Lalu pemberi utang itu berkata, “Apakah engkau mengirimkan sesuatu untukku?” la kembali menjawab, “Aku telah kabarkan padamu, bahwa aku tidak mendapatkan sebuah perahu pun sebelum perahu yang ini.” (la tidak menceritakan kalau sudah mengirimkan uang menggunakan kayu).
Kemudian, yang memberi utang berkata. “Sesungguhnya Allah sudah menyampaikan pesan yang engkau kirim dengan menggunakan sebuah kayu, maka bawalah uang yang seribu dinar yang ada padamu menuju jalan yang lurus.”
Saudaraku. Kisah itu terjadi di zaman Bani Israil. Setelah Rasulullah SAW datang, atau zaman kita sekarang, dalam hal pinjam-meminjam sudah ada anjuran dan aturan agar tertulis. Sebagaimana disebutkan, “Wahai orang-orang yang beriman! Apabila kamu bertransaksi tidak secara tunai hingga waktu yang ditentukan, maka hendaklah kamu menulisnya.” (QS. al-Baqarah [2]: 282)
Jadi, arti penting kisah tersebut bagi kita adalah keyakinan kepada Allah SWT Sebagaimana sabda Nabi Muhammad dalam hadist Qudsi, “Sesungguhnya Allah berfirman: ‘Aku sebagaimana prasangka hambaku kepada-Ku. Aku bersamanya jika ia berdoa kepada-Ku.” (HR.Turmudzi).
Bahwa orang yang yakin Allah sebagai Saksi dan Penjamin itu tidak akan pernah dikecewakan. Begitu pun bagi orang yang yakin kepada Allah, juga tidak rumit memahami kisah ini.
Sebab, apa yang rumit bagi Allah? Seluas-luasnya laut, sekencang-kencangnya angin, serta sedahsyat dahsyatnya badai dan gelombang, seluruhnya itu milik Allah dan berada dalam genggaman-Nya. Sama sekali tidak sulit bagi Allah menyampaikan apa yang hendak Dia sampaikan. Keyakinan kepada-Nya amatlah mahal dalam kisah itu.

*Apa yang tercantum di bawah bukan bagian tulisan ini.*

-- ==== Sys2Proof/Tests/Slice0.lean ====
section
/-! SUPPORT. The model's own tests in the configuration TC (00_scope.md R6..R9), with the expected results of
95_test_vectors.md; the smoke test of the well-formedness checks; and a witness for every statement that has hypotheses. -/

namespace Sys2Proof.Tests

open Sys2Proof.Machine

/-! ## States -/

/-- The launch state in TC. -/
def drv : State := State.launch Config.tc

/-- The handler token `h5` of the vectors. -/
def h5 : Handler := { token := 5 }

/-- Cells for bytes at indices 0, 1, 2 and so on. -/
def cellsFrom : Nat → List Byte → Memory
  | _, [] => []
  | n, b :: bs => (n, b) :: cellsFrom (n + 1) bs

/-- Inside a frame with `bs` buffered. -/
def inMsg (bs : List Byte) : State :=
  { drv with rxState := .inMessage, rxIdx := bs.length, rxBuf := cellsFrom 0 bs }

/-- As `inMsg`, after an ESCAPE. -/
def esced (bs : List Byte) : State := { inMsg bs with rxState := .escaping }

/-- With `h5` registered for id 5. -/
def withH5 (s : State) : State := { s with handlerTable := s.handlerTable.set 5 (some h5) }

/-- In `h5`, invoked on the message `bs`, with the cursor at `c`. -/
def inH5 (bs : List Byte) (c : Nat) : State :=
  { withH5 drv with
    msgBuf := cellsFrom 0 bs, payloadStart := 1, payloadEnd := bs.length, cursor := c
    inHandler := true, activeHandler := some h5 }

/-- Poll-owned, with `q` in the receive queue. -/
def polled (q : List Byte) : State := { drv with pollActive := true, rxQueue := q }

/-- With a send transaction open. -/
def sending : State := { drv with txOpen := true }

/-- A transaction whose word is `w`, with idle side lines. -/
def cmd (w : Word) : Command := { word := w, side := Side.idle }

/-- `s` with the commands `cs` waiting on the port. -/
def withPort (cs : List Command) (s : State) : State := { s with port := cs }

/-- What a test reads of an outcome: `g` of the next state. -/
def after {α : Type} (r : Result) (g : State → α) : Option α :=
  match r with
  | .next t => some (g t)
  | .fault _ => none
  | .refused _ => none

/-- Whether the decoder gives exactly `i`. -/
def decodesTo (c : Command) (i : Instr) : Bool :=
  match decode c with
  | .ok j => decide (j = i)
  | .error _ => false

/-- Whether the decoder gives exactly the error `e`. -/
def refusedAs (c : Command) (e : DecodeError) : Bool :=
  match decode c with
  | .ok _ => false
  | .error e' => decide (e' = e)

/-! ## Well-formedness: an ill-formed term for each check, which the check refuses (R6..R9, R61) -/

theorem test_tc_valid : Config.tc.Valid := by decide

theorem test_params_refused :
    ¬ { Config.tc with endByte := 0xA0#8 }.Valid ∧ ¬ { Config.tc with escapeByte := 0xA0#8 }.Valid ∧
    ¬ { Config.tc with escapeByte := 0xA1#8 }.Valid ∧ ¬ { Config.tc with readCap := 0 }.Valid ∧
    ¬ { Config.tc with msgCap := 3 }.Valid ∧ ¬ { Config.tc with handlerCount := 0 }.Valid ∧
    ¬ { Config.tc with handlerCount := 257 }.Valid := by decide

/-- R61 (a), at each edge of its ranges: vectors E1, E2, E3. -/
theorem test_unmapped_refused :
    unmappedOpc 0x0000#16 = true ∧ unmappedOpc 0x0700#16 = true ∧ unmappedOpc 0x0D00#16 = true ∧
    unmappedOpc 0x0DFF#16 = true ∧ unmappedOpc 0xFF00#16 = true ∧ unmappedOpc 0x0CFF#16 = false := by decide

/-- R61 (b): vectors E4, E5, E6, E7. -/
theorem test_stray_refused :
    strayOperand 0x0201#16 = true ∧ strayOperand 0x0401#16 = true ∧ strayOperand 0x0501#16 = true ∧
    strayOperand 0x0601#16 = true ∧ strayOperand 0x0A05#16 = true ∧ strayOperand 0x0A00#16 = false := by decide

/-! ## Decoding: words written out from R60, opcode byte first, then `B` -/

/-- Receive and router families: FEED FF, POLL_ONCE, REGISTER 05, HAS_NEXT, NEXT, HANDLER_RETURN. -/
theorem test_decode_receive_router :
    decodesTo (cmd 0b00000001_11111111#16) (.feed 0xFF#8) = true ∧
    decodesTo (cmd 0b00000010_00000000#16) .pollOnce = true ∧
    decodesTo { word := 0b00000011_00000101#16, side := { Side.idle with h := h5 } } (.register 0x05#8 h5) = true ∧
    decodesTo (cmd 0b00000100_00000000#16) .hasNext = true ∧
    decodesTo (cmd 0b00000101_00000000#16) .next = true ∧
    decodesTo (cmd 0b00000110_00000000#16) .handlerReturn = true := by decide

/-- Send family: BEGIN_SEND A1, SEND_BYTE 07, END_SEND, SEND0 05, SEND_BLOCK A0 (vector E9). -/
theorem test_decode_send :
    decodesTo (cmd 0b00001000_10100001#16) (.beginSend 0xA1#8) = true ∧
    decodesTo (cmd 0b00001001_00000111#16) (.sendByte 0x07#8) = true ∧
    decodesTo (cmd 0b00001010_00000000#16) .endSend = true ∧
    decodesTo (cmd 0b00001011_00000101#16) (.send0 0x05#8) = true ∧
    decodesTo { word := 0b00001100_10100000#16, side := { Side.idle with d := [0x33#8], off := 0, len := 1 } }
      (.sendBlock 0xA0#8 [0x33#8] 0 1) = true := by decide

/-- Vectors E2, E7: the reason has its name. -/
theorem test_decode_refuses :
    refusedAs (cmd 0x0700#16) (.unmappedOpcode 0x07#8) = true ∧
    refusedAs (cmd 0x0501#16) (.strayOperand 0x05#8 0x01#8) = true := by decide

/-- The table's word of END_SEND is decoded; a value that is no 16-bit word is not. -/
theorem test_decodeTableWord :
    decodeTableWord 16 0x0A00 = some .endSend ∧ decodeTableWord 16 0x0700 = none ∧
    decodeTableWord 24 0x10A00 = none := by decide

/-- R63, R64: the text forms, a comment, a control name in TC, a pseudo-instruction, and the text of a command. -/
theorem test_assembler_text :
    readLine Config.tc [] "SEND_BLOCK 0x05, [9, START, 0x07], 1, 2 ; S12".toList =
      some [.sendBlock 0x05#8 [0x09#8, 0xA0#8, 0x07#8] 1 2] ∧
    readLine Config.tc [("h_count".toList, h5)] "REGISTER 5, h_count".toList = some [.register 0x05#8 h5] ∧
    readLine Config.tc [] "FEED_FRAME 0x05, [ESC]".toList =
      some [.feed 0xA0#8, .feed 0x05#8, .feed 0xA2#8, .feed 0xA2#8, .feed 0xA1#8] ∧
    readLine Config.tc [] "FEED 256".toList = none ∧ readLine Config.tc [] "; only a comment".toList = some [] ∧
    asmText (.sendBlock 0x05#8 [0x09#8, 0xA0#8] 1 2) = "SEND_BLOCK 0x05, [0x09, 0xA0], 1, 2" := by decide

/-! ## One step per instruction, at most two each (95_test_vectors.md section 2) -/

/-- L2-A6: exactly READ_CAP decoded bytes finalize; id 7 has no handler. -/
theorem test_feed_finalizes_full_frame :
    after (exec (.feed 0xA1#8) (inMsg [0x07#8, 0x01#8, 0x02#8, 0x03#8]))
      (fun t => (t.msgBuf, t.payloadStart, t.payloadEnd, t.history, t.responses.map Response.word, t.rxState)) =
    some ([(0, 0x07#8), (1, 0x01#8), (2, 0x02#8), (3, 0x03#8)], 1, 4, [.dbg .unhandledType], [0x0107#16], .idle) :=
  rfl

/-- L2-A8: the overflowing byte may be an escaped START; it opens no frame. -/
theorem test_feed_overflow_on_escaped_byte :
    after (exec (.feed 0xA0#8) (esced [0x07#8, 0x01#8, 0x02#8, 0x03#8]))
      (fun t => (t.rxState, t.rxIdx, t.history, t.responses.map Response.word)) =
    some (.idle, 0, [.dbg .bufferOverflow], [0x0000#16]) := by decide

/-- L2-Q3: POLL_ONCE in handler context faults and begins no poll. -/
theorem test_pollOnce_reentrant :
    after (exec .pollOnce (inH5 [0x05#8] 1)) (fun t => (t.fault.map FaultReason.code, t.pollActive)) =
    some (some 2, false) := by decide

/-- L2-Q5: the sequencer takes one byte per step, here the END that finalizes id 6. -/
theorem test_poll_step_reads_one_byte :
    after (step { inMsg [0x06#8] with pollActive := true, rxQueue := [0xA1#8] })
      (fun t => (t.history, t.rxQueue, t.pollActive, t.responses)) =
    some ([.rxRead 0xA1#8, .dbg .unhandledType], [], true, []) := by decide

/-- L2-T1: the last valid id. -/
theorem test_register_last_id :
    after (exec (.register 0x07#8 h5) drv) (fun t => (t.handlerTable[7]?, t.history, t.responses)) =
    some (some (some h5), [], [.unit]) := by decide

/-- L2-T2: id 8 is out of range in TC. -/
theorem test_register_out_of_range :
    after (exec (.register 0x08#8 h5) drv) (fun t => (t.handlerTable, t.history, t.responses)) =
    some (drv.handlerTable, [.dbg .registerOutOfRange], [.unit]) := by decide

/-- L2-A5: an id-only message has nothing to read. -/
theorem test_hasNext_empty :
    after (exec .hasNext (inH5 [0x05#8] 1)) (fun t => t.responses.map Response.word) = some [0x0000#16] := by decide

/-- L2-T8: HAS_NEXT in driver context. -/
theorem test_hasNext_in_driver :
    after (exec .hasNext drv) (fun t => (t.fault.map FaultReason.code, t.responses)) = some (some 3, []) := by decide

/-- L2-T7: a payload byte equal to END is data. -/
theorem test_next_returns_control_byte :
    after (exec .next (inH5 [0x05#8, 0xA1#8] 1)) (fun t => (t.responses.map Response.word, t.cursor)) =
    some ([0x00A1#16], 2) := by decide

/-- L2-T5: the overrun reports and does not advance. -/
theorem test_next_overrun :
    after (exec .next (inH5 [0x05#8] 1)) (fun t => (t.responses.map Response.word, t.cursor, t.history)) =
    some ([0x0000#16], 1, [.dbg .cursorOverrun]) := by decide

/-- L2-T12: unread bytes are allowed. -/
theorem test_handlerReturn_unread :
    after (exec .handlerReturn (inH5 [0x05#8, 0x01#8, 0x02#8, 0x03#8] 1))
      (fun t => (t.inHandler, t.activeHandler, t.cursor, t.history, t.responses)) =
    some (false, none, 1, [.ret], [.unit]) := rfl

/-- L2-S2: an id equal to END is escaped. -/
theorem test_beginSend_escapes_id :
    after (exec (.beginSend 0xA1#8) drv) (fun t => (t.history, t.txOpen, t.responses.map Response.word)) =
    some ([.tx 0xA0#8, .tx 0xA2#8, .tx 0xA1#8], true, [0x0001#16]) := by decide

/-- L2-S3: a second BEGIN_SEND. -/
theorem test_beginSend_twice :
    after (exec (.beginSend 0x05#8) sending) (fun t => (t.history, t.txOpen, t.responses.map Response.word)) =
    some ([], true, [0x0000#16]) := by decide

/-- L2-S4. -/
theorem test_sendByte_escapes :
    after (exec (.sendByte 0xA0#8) sending) (fun t => (t.history, t.responses.map Response.word)) =
    some ([.tx 0xA2#8, .tx 0xA0#8], [0x0001#16]) := by decide

/-- L2-S6. -/
theorem test_sendByte_closed :
    after (exec (.sendByte 0x00#8) drv) (fun t => (t.history, t.responses.map Response.word)) =
    some ([], [0x0000#16]) := by decide

/-- L2-S7. -/
theorem test_endSend :
    after (exec .endSend sending) (fun t => (t.history, t.txOpen, t.responses.map Response.word)) =
    some ([.tx 0xA1#8], false, [0x0001#16]) := by decide

/-- L2-S10. -/
theorem test_send0_escapes_id :
    after (exec (.send0 0xA2#8) drv) (fun t => (t.history, t.txOpen, t.responses.map Response.word)) =
    some ([.tx 0xA0#8, .tx 0xA2#8, .tx 0xA2#8, .tx 0xA1#8], false, [0x0001#16]) := by decide

/-- L2-S12. -/
theorem test_sendBlock_range :
    after (exec (.sendBlock 0x05#8 [0x09#8, 0xA0#8, 0x07#8] 1 2) drv) (fun t => (t.history, t.txOpen)) =
    some ([.tx 0xA0#8, .tx 0x05#8, .tx 0xA2#8, .tx 0xA0#8, .tx 0x07#8, .tx 0xA1#8], false) := by decide

/-- L2-S15: an open transaction is checked before the range. -/
theorem test_sendBlock_open_before_range :
    after (exec (.sendBlock 0x05#8 [0x01#8, 0x02#8] 1 2) sending) (fun t => (t.fault, t.responses.map Response.word)) =
    some (none, [0x0000#16]) := by decide

/-- L2-Z1: RESET clears the table and leaves the queue. -/
theorem test_reset_signal :
    after (step { withH5 (inMsg [0x05#8, 0x01#8]) with
        pollActive := true, txOpen := true, rxQueue := [0x33#8], turns := [.reset] })
      (fun t => (t.rxState, t.rxIdx, t.pollActive, t.txOpen, t.handlerTable, t.rxQueue, t.history)) =
    some (.idle, 0, false, false, List.replicate 8 none, [0x33#8], []) := rfl

/-- L2-C10: the longest frame of three payload bytes. -/
theorem test_encodeFrame_maximum :
    encodeFrame Config.tc 0xA1#8 [0xA0#8, 0xA1#8, 0xA2#8] =
      [0xA0#8, 0xA2#8, 0xA1#8, 0xA2#8, 0xA0#8, 0xA2#8, 0xA1#8, 0xA2#8, 0xA2#8, 0xA1#8] := by decide

/-- L2-C13, C14, C16. -/
theorem test_decodeBody :
    decodeBody Config.tc [0x05#8, 0xA2#8] = none ∧ decodeBody Config.tc [0x05#8, 0xA0#8, 0x33#8] = none ∧
    decodeBody Config.tc [0xA2#8, 0xA2#8, 0xA2#8, 0xA1#8] = some [0xA2#8, 0xA1#8] := by decide

/-! ## Witnesses: concrete states and operands that meet each statement's hypotheses -/

/-- OpcodeMapDecodes: opcodes at the edges of the gaps are not in the list. -/
theorem witness_OpcodeMapDecodes :
    ∀ opc ∈ [0x00#8, 0x07#8, 0x0D#8, 0xFF#8],
      opc ∉ [0x01#8, 0x02#8, 0x03#8, 0x04#8, 0x05#8, 0x06#8, 0x08#8, 0x09#8, 0x0A#8, 0x0B#8, 0x0C#8] := by decide

/-- IllegalWordsFault, in driver and in handler context. -/
theorem witness_IllegalWordsFault :
    (withPort [cmd 0x0700#16] drv).Accepts ∧ (withPort [cmd 0x0700#16] drv).due = [] ∧
    (withPort [cmd 0x0401#16] (inH5 [0x05#8] 1)).Accepts ∧ illegalWord 0x0700#16 = true ∧
    illegalWord 0x0401#16 = true := by decide

theorem witness_EncodeDecodeRoundTrip : decode (cmd 0x01FF#16) = .ok (.feed 0xFF#8) := rfl

/-- DecoderPicksAtMostOneRow: a row that takes a word, and a word no row takes. -/
theorem witness_DecoderPicksAtMostOneRow :
    opcodeMap.any (fun r => r.hit 0x01FF#16) = true ∧
    ∀ r ∈ opcodeMap, (0x0700#16 &&& r.mask) ≠ r.pattern := by decide

theorem witness_ResponsesFollowTheirTypes_completes :
    drv.Accepts ∧ (Instr.feed 0xA0#8 ≠ .pollOnce) ∧ ∃ t, exec (.feed 0xA0#8) drv = .next t ∧ t.fault = none :=
  ⟨by decide, by decide, _, rfl, rfl⟩

theorem witness_ResponsesFollowTheirTypes_poll :
    (drv.Driver ∧ ∃ t, exec .pollOnce drv = .next t) ∧
    (polled []).PollOwned ∧ (polled []).due = [] ∧ (polled []).rxQueue = [] :=
  ⟨⟨by decide, _, rfl⟩, by decide⟩

theorem witness_ResponsesFollowTheirTypes_fault :
    drv.fault = none ∧ ∃ t, exec .hasNext drv = .next t ∧ t.fault ≠ none :=
  ⟨rfl, _, rfl, by decide⟩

Sejak awal, orang yang berutang tadi yakin kepada Allah. Hanya takut dan berharap kepada-Nya. Penuh ikhtiar ia mengembalikan pinjamannya sesuai perjanjian. Kalaupun tidak disampaikan, ia yakin Allah pasti mengetahui dan menyaksikannya. Karena itu saat sudah ada perahu, ia tetap datang sendiri melunasi.Tanpa takut rugi membayar dua kali.